-- ==== Sys2Proof/Machine/Messages.lean ====
section
/-! DEFINITION. Messages of the mailboxes and what both I3C ports share (11 R287–R311): headers, responses, sessions,
leases, orphan mode. -/

namespace Sys2Proof.Machine

/-! ## Message types (11 R300 and the order tables of 12 to 16, 19) -/

/-- Session messages and queries. -/
def isSession (typ : Nat) : Bool := typ == 0x01 || typ == 0x02 || typ == 0x03
def isQuery (typ : Nat) : Bool := [0x08, 0x09, 0x10, 0x11, 0x12].contains typ

/-- Firmware-load messages, which travel in the bulk mailbox (11 R295, R300). -/
def isFirmware (typ : Nat) : Bool := 0x50 ≤ typ && typ ≤ 0x54

/-- Orders. -/
def isOrder (typ : Nat) : Bool :=
  (0x20 ≤ typ && typ ≤ 0x29) || (0x30 ≤ typ && typ ≤ 0x34) || (0x38 ≤ typ && typ ≤ 0x3B) || (0x40 ≤ typ && typ ≤ 0x43) ||
  isFirmware typ || typ == 0x60 || typ == 0x61 || (0x68 ≤ typ && typ ≤ 0x6D)

def isKnown (typ : Nat) : Bool := isSession typ || isQuery typ || isOrder typ

/-- Body bytes named by the header (11 R295). -/
def rawLength (raw : Bytes) : Nat := fieldAt raw 2 2 % 8192

/-- The message that a mailbox's words spell (11 R295). -/
def parseMsg (raw : Bytes) : Msg :=
  { typ := fieldAt raw 0 1, seq := fieldAt raw 1 1, issuer := fieldAt raw 4 4, issued := fieldAt raw 8 8,
    body := slice raw 16 (rawLength raw) }

/-- An unsigned field of a message's body; bytes past its end read as 0. -/
def Msg.field (m : Msg) (off n : Nat) : Nat := fieldAt m.body off n

/-- A field of the body of a taken message. -/
def Taken.field (t : Taken) (off n : Nat) : Nat := t.msg.field off n

/-- The partition that a body names in byte `off`. -/
def Taken.part (t : Taken) (off : Nat) : PartId := ⟨t.field off 1 % 8, by omega⟩

/-! ## Module state codes -/

/-- STATE of ID_STATE (11 R312). -/
def ModState.code : ModState → Nat
  | .off => 0 | .boot => 1 | .hold => 2 | .ready => 3 | .run => 4 | .drain => 5 | .quench => 6

/-- Local source number of an I3C port (01 R38). -/
def srcI3c (x : I3cId) : Nat := 0x90 + x.val

/-! ## Sessions and leases (11 R306–R311) -/

/-- The module time at which a port's lease runs out (R307). -/
def leaseEnd (s : State) (x : I3cId) : Ns := (s.port x).session.renewed + sec (s.port x).session.expiry

/-- A port holds a live session: a message at or after the lease's end finds none (R307). -/
def sessionLive (s : State) (x : I3cId) : Bool := (s.port x).session.live && s.stamp < leaseEnd s x

/-- Lease left, in ms. -/
def leaseLeft (s : State) (x : I3cId) : Nat := (leaseEnd s x - s.stamp) / 1000000

/-- Orphan mode (R310). -/
def orphan (s : State) : Bool :=
  !sessionLive s 0 && !sessionLive s 1 && (s.power.state == .ready || s.power.state == .run || s.power.state == .drain)

/-- End a port's session: kind 0 clean, 1 expired, 2 replaced, 3 restart (R306, R307, R311; 19 R476). -/
def endSession (s : State) (x : I3cId) (kind : Nat) : State :=
  let n := (s.port x).session.number
  let s := s.modPort x (fun q => { q with session := { q.session with live := false, clean := kind == 0 } })
  let s := if kind = 1 then s.event (srcI3c x) 0x0901 0xFF (leBytes 4 n) else s
  s.event (srcI3c x) 0x0902 0xFF (leBytes 1 kind ++ zeros 3 ++ leBytes 4 n)

/-- End a session whose lease has run out. -/
def expireSession (s : State) (x : I3cId) : State :=
  if (s.port x).session.live && leaseEnd s x ≤ s.stamp then endSession s x 1 else s

/-! ## Responses (11 R295–R298) -/

/-- The bytes of a response. -/
def responseBytes (s : State) (x : I3cId) (m : Msg) (status : Nat) (tail : Bytes) : Bytes :=
  let body := leBytes 1 status ++ tail
  leBytes 1 m.typ ++ leBytes 1 m.seq ++ leBytes 2 (body.length + 8192) ++ leBytes 4 (s.source (srcI3c x)) ++
    leBytes 8 s.stamp ++ padTo (4 * ceilDiv body.length 4) body

/-- A response sent again, with REPEAT set (R298). -/
def asRepeat (r : Bytes) : Bytes := r.take 3 ++ ((r.drop 3).take 1).map (fun b => b ||| 0x40) ++ r.drop 4

/-- The response joins the latest message of a mailbox, when it answers that one. -/
def settle (l : Option LastTaken) (m : Msg) (r : Bytes) : Option LastTaken :=
  l.map (fun e => if parseMsg e.content = m then { e with response := some r } else e)

/-- Queue the response to a message taken (R297), and count an order's outcome (11, ORD registers).
DESIGN CHOICE, log entry 52. -/
def answer (s : State) (t : Taken) (status : Nat) (tail : Bytes) : State :=
  let q := s.port t.port
  let r := responseBytes s t.port t.msg status tail
  let l := settle (if t.bulk then q.lastBulk else q.lastCmd) t.msg r
  let mine := fun (e : Bool × Bytes) => e.1 == t.bulk && parseMsg e.2 == t.msg
  let n := (q.repeats.filter mine).length
  let s := s.setPort t.port
    { q with responses := q.responses ++ [r] ++ List.replicate n (asRepeat r), owed := q.owed - 1 - n, repeats := q.repeats.filter (fun e => !mine e)
             lastCmd := if t.bulk then q.lastCmd else l, lastBulk := if t.bulk then l else q.lastBulk }
  if isOrder t.msg.typ then
    s.modOrders (fun o =>
      if status = 0 then { o with accepted := o.accepted + 1, lastEff := t.eff }
      else if status = 2 then { o with superseded := o.superseded + 1 }
      else { o with refused := o.refused + 1 })
  else s

/-- Answer status 0x00 or another with nothing after it. DESIGN CHOICE, log entry 52. -/
def answerBare (s : State) (t : Taken) (status : Nat) : State := answer s t status []

/-- The oldest taken message that satisfies `f`, and the list without it. -/
def takeFirst (f : Taken → Bool) : List Taken → Option (Taken × List Taken)
  | [] => none
  | t :: ts => if f t then some (t, ts) else (takeFirst f ts).map (fun r => (r.1, t :: r.2))

/-- Take the oldest waiting session message, query or firmware message of a port and type, and go on with it.
DESIGN CHOICE, log entry 26. -/
def onTaken (s : State) (x : I3cId) (typ : Nat) (ok : Msg → Bool) (f : Taken → State → State) : Result :=
  match takeFirst (fun t => t.port == x && t.msg.typ == typ && ok t.msg) s.orders.taken with
  | some (t, rest) => .next (f t (s.modOrders (fun o => { o with taken := rest })))
  | none => .next s

/-- Take the oldest order of a type that has won its window, and go on with it (R302, R303). DESIGN CHOICE, log entry 26. -/
def onDue (s : State) (typ : Nat) (ok : Msg → Bool) (f : Taken → State → State) : Result :=
  match takeFirst (fun t => t.msg.typ == typ && ok t.msg) s.orders.due with
  | some (t, rest) => .next (f t (s.modOrders (fun o => { o with due := rest })))
  | none => .next s

end Sys2Proof.Machine
end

===

Looking at the data above, how many lines hold the string "after"? Reply with only the number.

2